> **INSTRUCTIONS TO FOLLOW**: Your answer must be one number: the count of lines below that include "latched".

★ ★ ★ ★ ★

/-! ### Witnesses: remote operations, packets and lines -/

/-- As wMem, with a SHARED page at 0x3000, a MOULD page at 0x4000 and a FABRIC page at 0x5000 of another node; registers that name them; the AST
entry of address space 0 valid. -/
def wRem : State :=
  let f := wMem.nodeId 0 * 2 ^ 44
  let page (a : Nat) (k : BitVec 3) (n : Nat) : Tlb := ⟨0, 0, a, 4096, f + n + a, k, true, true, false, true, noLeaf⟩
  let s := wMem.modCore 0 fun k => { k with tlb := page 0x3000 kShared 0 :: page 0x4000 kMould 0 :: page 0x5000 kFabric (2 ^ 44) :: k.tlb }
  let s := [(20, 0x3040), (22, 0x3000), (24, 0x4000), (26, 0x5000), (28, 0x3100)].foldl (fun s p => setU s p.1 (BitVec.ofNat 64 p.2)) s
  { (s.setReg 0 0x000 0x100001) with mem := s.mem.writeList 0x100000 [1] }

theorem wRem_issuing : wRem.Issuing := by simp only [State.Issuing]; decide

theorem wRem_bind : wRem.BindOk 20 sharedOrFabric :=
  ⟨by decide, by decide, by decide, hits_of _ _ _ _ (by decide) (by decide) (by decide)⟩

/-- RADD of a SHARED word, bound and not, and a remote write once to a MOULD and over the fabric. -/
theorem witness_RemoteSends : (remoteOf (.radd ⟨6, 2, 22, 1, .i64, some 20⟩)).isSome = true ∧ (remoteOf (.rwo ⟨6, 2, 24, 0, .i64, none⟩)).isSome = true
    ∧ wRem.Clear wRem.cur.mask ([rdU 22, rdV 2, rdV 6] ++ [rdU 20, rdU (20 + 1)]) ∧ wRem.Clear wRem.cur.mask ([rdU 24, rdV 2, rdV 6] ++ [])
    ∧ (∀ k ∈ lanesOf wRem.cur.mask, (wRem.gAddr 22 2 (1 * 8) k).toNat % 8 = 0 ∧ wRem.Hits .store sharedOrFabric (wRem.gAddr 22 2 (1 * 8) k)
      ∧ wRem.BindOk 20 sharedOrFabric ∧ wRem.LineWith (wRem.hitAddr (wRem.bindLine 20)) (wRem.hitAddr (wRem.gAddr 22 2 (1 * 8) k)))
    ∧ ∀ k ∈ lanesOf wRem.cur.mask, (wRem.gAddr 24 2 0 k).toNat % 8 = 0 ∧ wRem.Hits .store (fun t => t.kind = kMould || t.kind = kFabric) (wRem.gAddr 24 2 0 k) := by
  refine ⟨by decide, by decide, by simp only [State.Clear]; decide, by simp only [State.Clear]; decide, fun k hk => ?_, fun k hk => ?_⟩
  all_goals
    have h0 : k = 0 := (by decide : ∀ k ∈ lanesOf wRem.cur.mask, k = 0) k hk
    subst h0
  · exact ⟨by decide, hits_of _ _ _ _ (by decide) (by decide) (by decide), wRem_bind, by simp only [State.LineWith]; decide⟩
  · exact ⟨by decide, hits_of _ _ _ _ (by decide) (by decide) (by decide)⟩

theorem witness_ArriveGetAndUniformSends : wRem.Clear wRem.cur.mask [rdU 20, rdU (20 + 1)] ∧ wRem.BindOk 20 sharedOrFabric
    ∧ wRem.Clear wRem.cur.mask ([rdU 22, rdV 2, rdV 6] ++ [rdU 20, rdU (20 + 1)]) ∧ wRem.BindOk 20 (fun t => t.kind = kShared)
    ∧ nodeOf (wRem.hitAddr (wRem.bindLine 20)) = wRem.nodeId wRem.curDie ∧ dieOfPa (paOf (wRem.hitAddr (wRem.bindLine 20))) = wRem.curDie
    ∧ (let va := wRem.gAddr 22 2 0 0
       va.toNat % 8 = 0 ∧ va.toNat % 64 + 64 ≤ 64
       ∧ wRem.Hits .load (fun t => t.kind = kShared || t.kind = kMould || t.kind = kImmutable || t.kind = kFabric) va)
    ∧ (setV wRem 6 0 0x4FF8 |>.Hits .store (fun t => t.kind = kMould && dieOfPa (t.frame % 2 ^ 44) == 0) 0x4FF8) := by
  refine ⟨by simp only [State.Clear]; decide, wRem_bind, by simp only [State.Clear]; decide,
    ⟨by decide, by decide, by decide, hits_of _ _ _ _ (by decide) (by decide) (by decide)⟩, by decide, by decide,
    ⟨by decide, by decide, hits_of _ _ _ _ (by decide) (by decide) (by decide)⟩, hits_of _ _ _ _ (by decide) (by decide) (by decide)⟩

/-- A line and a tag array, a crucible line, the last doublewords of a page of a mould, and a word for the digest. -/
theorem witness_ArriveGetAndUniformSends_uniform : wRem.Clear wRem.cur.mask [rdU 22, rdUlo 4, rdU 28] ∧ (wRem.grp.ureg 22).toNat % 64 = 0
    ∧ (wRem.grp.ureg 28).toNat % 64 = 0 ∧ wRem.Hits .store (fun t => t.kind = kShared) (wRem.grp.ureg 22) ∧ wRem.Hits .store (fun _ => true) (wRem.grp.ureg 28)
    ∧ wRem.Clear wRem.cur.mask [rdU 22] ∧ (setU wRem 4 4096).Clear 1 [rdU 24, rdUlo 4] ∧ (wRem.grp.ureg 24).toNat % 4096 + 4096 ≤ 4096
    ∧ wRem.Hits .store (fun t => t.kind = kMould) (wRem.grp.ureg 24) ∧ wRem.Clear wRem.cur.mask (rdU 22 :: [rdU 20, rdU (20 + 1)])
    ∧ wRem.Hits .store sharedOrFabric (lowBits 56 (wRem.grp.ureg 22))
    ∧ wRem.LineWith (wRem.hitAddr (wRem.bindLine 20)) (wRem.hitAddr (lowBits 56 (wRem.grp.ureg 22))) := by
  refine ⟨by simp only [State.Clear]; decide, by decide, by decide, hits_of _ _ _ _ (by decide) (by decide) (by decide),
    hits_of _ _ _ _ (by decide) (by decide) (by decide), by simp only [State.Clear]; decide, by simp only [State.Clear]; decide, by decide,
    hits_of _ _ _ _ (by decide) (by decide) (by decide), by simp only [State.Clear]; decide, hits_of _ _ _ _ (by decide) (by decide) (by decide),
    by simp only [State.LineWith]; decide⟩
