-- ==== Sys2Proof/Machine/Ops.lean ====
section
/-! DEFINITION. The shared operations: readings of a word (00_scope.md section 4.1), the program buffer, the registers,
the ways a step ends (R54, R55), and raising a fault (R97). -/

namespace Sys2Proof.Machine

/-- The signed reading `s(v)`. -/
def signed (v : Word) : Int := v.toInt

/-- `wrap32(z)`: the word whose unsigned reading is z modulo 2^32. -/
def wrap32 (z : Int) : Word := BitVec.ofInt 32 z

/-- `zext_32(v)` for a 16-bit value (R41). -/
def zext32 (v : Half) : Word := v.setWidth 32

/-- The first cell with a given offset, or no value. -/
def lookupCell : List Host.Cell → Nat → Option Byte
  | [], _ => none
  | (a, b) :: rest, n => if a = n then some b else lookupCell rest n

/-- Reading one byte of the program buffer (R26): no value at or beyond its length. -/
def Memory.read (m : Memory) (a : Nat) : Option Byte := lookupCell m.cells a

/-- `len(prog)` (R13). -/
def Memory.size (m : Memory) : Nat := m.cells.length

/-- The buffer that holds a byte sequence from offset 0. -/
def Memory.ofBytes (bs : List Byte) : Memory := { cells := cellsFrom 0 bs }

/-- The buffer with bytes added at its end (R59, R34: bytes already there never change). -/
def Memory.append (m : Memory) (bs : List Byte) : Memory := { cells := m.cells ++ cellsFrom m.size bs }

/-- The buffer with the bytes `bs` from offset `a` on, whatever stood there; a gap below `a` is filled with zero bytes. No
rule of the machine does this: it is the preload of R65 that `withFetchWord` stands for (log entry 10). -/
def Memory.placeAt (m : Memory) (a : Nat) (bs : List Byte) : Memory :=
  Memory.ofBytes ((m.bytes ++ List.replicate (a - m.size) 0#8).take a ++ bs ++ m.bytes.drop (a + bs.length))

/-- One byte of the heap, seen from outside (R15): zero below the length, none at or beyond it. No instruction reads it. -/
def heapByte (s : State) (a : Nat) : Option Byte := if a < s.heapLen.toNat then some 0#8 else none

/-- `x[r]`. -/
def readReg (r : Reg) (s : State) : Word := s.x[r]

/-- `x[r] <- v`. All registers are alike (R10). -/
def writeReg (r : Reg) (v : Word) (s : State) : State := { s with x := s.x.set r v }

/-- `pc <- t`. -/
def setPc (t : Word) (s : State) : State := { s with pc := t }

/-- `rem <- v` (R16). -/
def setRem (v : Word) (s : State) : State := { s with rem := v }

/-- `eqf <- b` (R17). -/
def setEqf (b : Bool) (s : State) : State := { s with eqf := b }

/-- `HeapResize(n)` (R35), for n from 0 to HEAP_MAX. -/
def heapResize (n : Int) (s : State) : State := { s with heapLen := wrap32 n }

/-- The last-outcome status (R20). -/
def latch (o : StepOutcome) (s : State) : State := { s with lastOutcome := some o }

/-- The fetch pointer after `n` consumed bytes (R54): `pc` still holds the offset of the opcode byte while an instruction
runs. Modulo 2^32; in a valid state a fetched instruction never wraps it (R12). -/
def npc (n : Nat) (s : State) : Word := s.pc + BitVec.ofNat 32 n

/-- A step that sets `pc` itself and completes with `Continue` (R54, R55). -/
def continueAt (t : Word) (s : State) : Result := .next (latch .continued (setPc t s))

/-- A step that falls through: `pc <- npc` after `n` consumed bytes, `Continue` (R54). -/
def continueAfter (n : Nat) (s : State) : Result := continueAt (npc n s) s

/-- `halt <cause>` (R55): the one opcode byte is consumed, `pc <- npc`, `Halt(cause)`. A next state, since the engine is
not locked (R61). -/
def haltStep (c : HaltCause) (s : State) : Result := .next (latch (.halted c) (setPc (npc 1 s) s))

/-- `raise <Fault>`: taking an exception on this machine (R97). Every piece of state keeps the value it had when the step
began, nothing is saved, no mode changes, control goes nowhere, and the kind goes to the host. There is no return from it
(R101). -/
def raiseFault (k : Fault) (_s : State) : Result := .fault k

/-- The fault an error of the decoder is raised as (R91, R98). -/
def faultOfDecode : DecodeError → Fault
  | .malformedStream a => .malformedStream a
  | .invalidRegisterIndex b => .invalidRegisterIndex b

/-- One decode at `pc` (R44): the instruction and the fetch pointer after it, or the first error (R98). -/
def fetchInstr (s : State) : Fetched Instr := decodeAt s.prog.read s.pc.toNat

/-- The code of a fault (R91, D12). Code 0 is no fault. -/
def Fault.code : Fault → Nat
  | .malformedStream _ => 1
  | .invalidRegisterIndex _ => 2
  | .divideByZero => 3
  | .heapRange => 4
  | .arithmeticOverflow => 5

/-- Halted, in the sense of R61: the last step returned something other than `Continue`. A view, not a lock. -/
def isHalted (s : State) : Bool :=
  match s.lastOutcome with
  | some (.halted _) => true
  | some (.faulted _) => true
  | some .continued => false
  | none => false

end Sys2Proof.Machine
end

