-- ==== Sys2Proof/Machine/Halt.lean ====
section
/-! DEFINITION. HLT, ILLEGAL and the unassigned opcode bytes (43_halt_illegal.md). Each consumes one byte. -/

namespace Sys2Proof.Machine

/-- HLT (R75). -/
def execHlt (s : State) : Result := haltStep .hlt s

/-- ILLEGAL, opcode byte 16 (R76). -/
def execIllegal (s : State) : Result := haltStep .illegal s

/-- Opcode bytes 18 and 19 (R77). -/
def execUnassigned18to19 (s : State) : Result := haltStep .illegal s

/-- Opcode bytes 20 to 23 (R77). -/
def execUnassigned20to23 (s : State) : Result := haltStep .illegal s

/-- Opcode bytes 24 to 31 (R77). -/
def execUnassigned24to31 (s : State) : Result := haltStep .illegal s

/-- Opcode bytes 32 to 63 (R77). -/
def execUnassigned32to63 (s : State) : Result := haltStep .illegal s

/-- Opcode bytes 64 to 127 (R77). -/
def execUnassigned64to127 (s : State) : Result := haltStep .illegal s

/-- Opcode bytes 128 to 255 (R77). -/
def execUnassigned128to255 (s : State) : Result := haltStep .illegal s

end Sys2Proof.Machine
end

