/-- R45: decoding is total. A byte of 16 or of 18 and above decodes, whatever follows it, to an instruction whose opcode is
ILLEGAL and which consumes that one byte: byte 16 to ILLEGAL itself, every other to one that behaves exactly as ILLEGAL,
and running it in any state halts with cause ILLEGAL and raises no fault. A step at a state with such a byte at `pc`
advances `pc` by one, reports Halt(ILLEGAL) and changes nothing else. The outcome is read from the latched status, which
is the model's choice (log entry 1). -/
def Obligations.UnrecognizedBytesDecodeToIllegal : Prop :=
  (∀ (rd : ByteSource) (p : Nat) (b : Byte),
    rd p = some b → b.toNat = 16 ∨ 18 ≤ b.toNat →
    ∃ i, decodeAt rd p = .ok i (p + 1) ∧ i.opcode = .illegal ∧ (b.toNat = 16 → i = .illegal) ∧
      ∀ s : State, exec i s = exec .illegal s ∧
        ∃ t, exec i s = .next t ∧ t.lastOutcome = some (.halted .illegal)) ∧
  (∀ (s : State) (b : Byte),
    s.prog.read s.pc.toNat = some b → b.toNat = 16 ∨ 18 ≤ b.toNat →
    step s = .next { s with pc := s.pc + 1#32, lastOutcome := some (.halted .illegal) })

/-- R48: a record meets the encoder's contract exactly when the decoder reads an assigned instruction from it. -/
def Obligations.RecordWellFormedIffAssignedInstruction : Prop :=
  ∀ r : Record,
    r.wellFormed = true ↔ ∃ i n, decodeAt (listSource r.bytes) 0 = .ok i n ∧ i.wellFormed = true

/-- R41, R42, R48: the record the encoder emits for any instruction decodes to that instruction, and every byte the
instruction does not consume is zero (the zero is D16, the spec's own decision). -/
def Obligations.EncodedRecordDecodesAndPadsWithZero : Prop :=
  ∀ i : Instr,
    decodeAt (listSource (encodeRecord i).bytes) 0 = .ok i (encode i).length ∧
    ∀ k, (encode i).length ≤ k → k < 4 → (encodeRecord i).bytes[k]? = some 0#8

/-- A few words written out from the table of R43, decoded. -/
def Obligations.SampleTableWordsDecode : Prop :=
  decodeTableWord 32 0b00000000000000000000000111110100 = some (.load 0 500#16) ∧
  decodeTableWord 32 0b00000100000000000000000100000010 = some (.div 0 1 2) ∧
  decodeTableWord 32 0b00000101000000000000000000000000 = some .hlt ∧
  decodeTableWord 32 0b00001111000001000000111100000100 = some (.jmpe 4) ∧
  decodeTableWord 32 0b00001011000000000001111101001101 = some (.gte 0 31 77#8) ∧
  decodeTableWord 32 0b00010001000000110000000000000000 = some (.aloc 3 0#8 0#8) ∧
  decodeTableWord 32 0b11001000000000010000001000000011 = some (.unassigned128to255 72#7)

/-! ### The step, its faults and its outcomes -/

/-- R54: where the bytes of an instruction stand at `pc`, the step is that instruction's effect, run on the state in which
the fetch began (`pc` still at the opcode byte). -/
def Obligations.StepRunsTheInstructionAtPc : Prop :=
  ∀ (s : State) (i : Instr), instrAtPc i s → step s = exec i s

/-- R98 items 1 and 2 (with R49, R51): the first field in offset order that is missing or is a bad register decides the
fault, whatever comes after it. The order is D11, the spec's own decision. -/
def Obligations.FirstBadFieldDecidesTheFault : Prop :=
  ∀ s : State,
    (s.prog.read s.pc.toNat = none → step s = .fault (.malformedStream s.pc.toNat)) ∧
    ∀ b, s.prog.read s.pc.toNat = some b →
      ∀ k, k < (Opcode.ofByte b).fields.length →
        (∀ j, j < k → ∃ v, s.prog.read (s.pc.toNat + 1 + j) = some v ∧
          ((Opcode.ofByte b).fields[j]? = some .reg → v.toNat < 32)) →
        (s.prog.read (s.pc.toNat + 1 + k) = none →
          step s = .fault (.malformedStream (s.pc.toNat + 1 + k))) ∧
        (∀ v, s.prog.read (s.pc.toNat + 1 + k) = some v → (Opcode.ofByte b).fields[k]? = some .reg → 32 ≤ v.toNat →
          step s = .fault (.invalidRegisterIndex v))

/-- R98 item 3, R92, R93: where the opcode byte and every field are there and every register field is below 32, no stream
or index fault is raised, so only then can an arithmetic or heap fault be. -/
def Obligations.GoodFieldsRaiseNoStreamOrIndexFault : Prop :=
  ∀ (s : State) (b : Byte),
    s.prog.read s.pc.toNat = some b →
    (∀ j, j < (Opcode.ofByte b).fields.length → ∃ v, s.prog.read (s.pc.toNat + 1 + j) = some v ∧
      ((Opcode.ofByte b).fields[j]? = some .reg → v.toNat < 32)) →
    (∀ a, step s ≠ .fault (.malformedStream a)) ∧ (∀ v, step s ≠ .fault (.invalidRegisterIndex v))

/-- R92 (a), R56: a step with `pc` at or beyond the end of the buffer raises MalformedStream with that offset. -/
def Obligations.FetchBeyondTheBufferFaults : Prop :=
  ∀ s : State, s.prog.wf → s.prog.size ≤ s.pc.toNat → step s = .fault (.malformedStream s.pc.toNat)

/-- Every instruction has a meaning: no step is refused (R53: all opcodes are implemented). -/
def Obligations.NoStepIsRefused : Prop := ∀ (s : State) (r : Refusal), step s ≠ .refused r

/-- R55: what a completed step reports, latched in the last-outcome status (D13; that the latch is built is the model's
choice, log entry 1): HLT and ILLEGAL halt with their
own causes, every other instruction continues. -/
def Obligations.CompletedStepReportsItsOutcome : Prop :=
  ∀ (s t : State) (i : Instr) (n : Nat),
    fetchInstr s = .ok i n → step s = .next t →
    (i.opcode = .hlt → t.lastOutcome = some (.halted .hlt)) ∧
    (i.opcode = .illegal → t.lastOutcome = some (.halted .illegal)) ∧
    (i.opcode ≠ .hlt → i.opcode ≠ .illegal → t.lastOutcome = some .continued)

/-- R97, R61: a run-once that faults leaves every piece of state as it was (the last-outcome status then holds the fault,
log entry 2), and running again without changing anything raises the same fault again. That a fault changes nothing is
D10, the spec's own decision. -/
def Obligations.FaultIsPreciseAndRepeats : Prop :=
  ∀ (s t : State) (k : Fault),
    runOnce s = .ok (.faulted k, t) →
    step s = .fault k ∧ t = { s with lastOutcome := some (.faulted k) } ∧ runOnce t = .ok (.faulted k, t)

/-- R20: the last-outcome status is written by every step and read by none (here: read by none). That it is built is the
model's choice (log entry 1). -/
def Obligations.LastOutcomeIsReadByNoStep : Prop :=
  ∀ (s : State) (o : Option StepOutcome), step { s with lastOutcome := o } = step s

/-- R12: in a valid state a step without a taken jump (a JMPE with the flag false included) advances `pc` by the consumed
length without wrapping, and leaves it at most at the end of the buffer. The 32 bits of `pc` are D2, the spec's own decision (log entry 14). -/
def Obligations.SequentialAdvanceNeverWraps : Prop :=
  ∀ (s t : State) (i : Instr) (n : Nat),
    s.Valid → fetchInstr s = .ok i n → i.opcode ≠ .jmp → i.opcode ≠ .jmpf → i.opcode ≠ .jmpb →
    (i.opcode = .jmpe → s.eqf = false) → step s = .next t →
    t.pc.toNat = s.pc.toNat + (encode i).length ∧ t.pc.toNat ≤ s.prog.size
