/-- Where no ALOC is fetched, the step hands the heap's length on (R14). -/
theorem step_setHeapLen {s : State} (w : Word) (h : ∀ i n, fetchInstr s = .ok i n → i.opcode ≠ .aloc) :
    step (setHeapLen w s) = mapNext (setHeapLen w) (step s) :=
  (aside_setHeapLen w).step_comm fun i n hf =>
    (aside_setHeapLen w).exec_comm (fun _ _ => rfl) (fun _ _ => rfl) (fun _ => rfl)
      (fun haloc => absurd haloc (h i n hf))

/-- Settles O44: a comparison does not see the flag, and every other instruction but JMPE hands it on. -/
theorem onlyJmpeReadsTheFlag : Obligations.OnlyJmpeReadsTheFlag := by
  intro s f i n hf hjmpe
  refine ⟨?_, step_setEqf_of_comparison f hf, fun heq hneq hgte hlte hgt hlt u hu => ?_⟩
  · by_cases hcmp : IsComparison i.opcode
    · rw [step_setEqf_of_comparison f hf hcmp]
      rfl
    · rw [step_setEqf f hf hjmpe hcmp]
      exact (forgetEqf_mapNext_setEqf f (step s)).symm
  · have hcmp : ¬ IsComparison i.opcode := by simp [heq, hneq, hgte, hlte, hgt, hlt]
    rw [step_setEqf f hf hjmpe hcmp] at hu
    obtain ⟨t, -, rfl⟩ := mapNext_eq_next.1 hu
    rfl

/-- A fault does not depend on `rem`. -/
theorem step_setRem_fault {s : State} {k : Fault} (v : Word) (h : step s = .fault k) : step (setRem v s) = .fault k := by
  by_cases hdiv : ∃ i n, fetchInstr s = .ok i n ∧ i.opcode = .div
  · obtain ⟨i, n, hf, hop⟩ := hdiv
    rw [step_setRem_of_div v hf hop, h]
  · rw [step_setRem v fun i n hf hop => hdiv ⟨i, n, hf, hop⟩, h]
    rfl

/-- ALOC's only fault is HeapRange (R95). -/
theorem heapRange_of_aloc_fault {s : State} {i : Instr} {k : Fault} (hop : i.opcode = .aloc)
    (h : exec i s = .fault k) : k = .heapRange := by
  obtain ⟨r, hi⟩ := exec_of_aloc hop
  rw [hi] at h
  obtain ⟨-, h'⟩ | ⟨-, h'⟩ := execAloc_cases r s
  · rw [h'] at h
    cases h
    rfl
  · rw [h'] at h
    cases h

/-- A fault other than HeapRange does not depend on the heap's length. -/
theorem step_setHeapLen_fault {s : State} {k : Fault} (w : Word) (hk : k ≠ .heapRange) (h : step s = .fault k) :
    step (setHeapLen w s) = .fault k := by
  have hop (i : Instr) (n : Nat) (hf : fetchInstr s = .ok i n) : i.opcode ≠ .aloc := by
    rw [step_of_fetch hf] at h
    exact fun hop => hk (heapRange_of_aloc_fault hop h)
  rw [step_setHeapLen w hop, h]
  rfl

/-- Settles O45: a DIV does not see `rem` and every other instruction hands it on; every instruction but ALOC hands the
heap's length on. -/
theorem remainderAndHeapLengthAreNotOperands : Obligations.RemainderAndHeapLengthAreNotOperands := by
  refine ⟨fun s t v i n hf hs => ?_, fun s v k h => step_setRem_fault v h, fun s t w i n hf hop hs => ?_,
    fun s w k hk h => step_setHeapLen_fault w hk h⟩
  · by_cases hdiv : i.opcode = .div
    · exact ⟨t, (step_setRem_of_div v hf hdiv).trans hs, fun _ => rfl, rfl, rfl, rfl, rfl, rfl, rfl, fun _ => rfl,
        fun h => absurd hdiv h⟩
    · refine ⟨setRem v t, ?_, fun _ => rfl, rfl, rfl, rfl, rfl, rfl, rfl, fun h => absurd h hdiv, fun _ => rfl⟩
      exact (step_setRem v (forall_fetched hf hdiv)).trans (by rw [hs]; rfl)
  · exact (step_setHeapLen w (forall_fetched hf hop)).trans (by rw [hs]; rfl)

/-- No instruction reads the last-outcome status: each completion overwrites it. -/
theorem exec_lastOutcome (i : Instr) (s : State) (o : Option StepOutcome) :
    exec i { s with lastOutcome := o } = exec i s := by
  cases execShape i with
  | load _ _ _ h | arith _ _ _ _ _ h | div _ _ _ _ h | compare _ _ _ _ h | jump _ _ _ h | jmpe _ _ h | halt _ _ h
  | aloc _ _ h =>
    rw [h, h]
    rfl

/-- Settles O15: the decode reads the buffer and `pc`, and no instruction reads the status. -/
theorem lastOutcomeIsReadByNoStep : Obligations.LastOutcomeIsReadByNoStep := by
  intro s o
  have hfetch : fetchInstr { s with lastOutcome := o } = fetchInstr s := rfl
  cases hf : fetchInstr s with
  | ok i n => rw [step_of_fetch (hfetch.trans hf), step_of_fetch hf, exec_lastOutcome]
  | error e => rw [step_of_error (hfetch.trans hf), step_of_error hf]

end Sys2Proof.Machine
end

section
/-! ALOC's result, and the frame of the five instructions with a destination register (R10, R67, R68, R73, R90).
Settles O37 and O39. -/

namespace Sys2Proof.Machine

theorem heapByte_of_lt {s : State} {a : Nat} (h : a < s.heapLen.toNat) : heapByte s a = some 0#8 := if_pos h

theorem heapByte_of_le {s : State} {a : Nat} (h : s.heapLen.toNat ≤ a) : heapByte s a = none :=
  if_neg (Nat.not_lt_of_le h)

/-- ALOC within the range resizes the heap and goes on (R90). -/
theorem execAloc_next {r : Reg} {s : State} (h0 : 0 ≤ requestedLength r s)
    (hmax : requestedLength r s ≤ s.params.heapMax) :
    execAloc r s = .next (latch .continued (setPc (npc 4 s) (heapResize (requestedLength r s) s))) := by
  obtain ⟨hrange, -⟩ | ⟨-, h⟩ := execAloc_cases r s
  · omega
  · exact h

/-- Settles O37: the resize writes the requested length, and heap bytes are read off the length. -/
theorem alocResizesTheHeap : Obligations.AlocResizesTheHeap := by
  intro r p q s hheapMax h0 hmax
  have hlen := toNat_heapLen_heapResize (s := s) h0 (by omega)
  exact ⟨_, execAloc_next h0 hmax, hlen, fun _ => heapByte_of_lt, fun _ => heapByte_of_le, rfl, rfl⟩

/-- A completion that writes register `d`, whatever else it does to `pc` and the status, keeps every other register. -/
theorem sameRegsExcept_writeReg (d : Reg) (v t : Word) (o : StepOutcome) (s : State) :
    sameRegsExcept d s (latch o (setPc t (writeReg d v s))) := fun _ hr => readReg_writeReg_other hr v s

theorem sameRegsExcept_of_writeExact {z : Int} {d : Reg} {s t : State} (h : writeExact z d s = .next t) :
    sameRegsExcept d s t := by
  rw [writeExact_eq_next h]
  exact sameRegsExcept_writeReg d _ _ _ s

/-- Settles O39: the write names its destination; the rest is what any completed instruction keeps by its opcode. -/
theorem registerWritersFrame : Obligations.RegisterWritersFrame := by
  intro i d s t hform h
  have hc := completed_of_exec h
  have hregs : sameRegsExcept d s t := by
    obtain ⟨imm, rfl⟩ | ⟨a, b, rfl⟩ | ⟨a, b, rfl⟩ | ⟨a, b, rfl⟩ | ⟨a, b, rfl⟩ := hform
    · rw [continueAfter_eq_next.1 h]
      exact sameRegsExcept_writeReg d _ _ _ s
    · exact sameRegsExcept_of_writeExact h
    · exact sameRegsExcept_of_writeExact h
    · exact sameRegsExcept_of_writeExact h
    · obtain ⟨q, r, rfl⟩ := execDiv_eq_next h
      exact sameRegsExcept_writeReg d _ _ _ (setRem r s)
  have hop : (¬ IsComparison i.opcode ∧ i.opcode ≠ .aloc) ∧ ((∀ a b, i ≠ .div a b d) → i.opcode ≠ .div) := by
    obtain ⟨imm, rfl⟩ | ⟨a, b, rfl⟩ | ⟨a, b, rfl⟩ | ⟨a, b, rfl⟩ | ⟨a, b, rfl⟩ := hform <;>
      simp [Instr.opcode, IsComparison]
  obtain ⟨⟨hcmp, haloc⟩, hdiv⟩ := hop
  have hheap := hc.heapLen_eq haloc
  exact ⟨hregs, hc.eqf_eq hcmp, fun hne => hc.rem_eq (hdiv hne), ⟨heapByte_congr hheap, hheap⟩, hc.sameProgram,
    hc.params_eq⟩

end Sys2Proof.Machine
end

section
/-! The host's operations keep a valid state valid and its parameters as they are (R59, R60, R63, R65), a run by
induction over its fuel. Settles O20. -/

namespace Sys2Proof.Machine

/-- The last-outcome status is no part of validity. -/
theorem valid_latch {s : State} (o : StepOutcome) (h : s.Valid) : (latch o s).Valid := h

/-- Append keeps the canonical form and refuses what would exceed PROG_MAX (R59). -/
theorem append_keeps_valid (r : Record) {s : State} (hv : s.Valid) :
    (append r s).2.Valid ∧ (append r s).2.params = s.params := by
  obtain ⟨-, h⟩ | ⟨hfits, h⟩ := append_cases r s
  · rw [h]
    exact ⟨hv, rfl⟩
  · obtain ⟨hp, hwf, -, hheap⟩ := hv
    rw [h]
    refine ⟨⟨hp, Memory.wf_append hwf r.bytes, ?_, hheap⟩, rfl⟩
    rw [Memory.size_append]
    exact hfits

★ ★ ★ ★ ★

> **ANSWER TO THIS TASK**: 2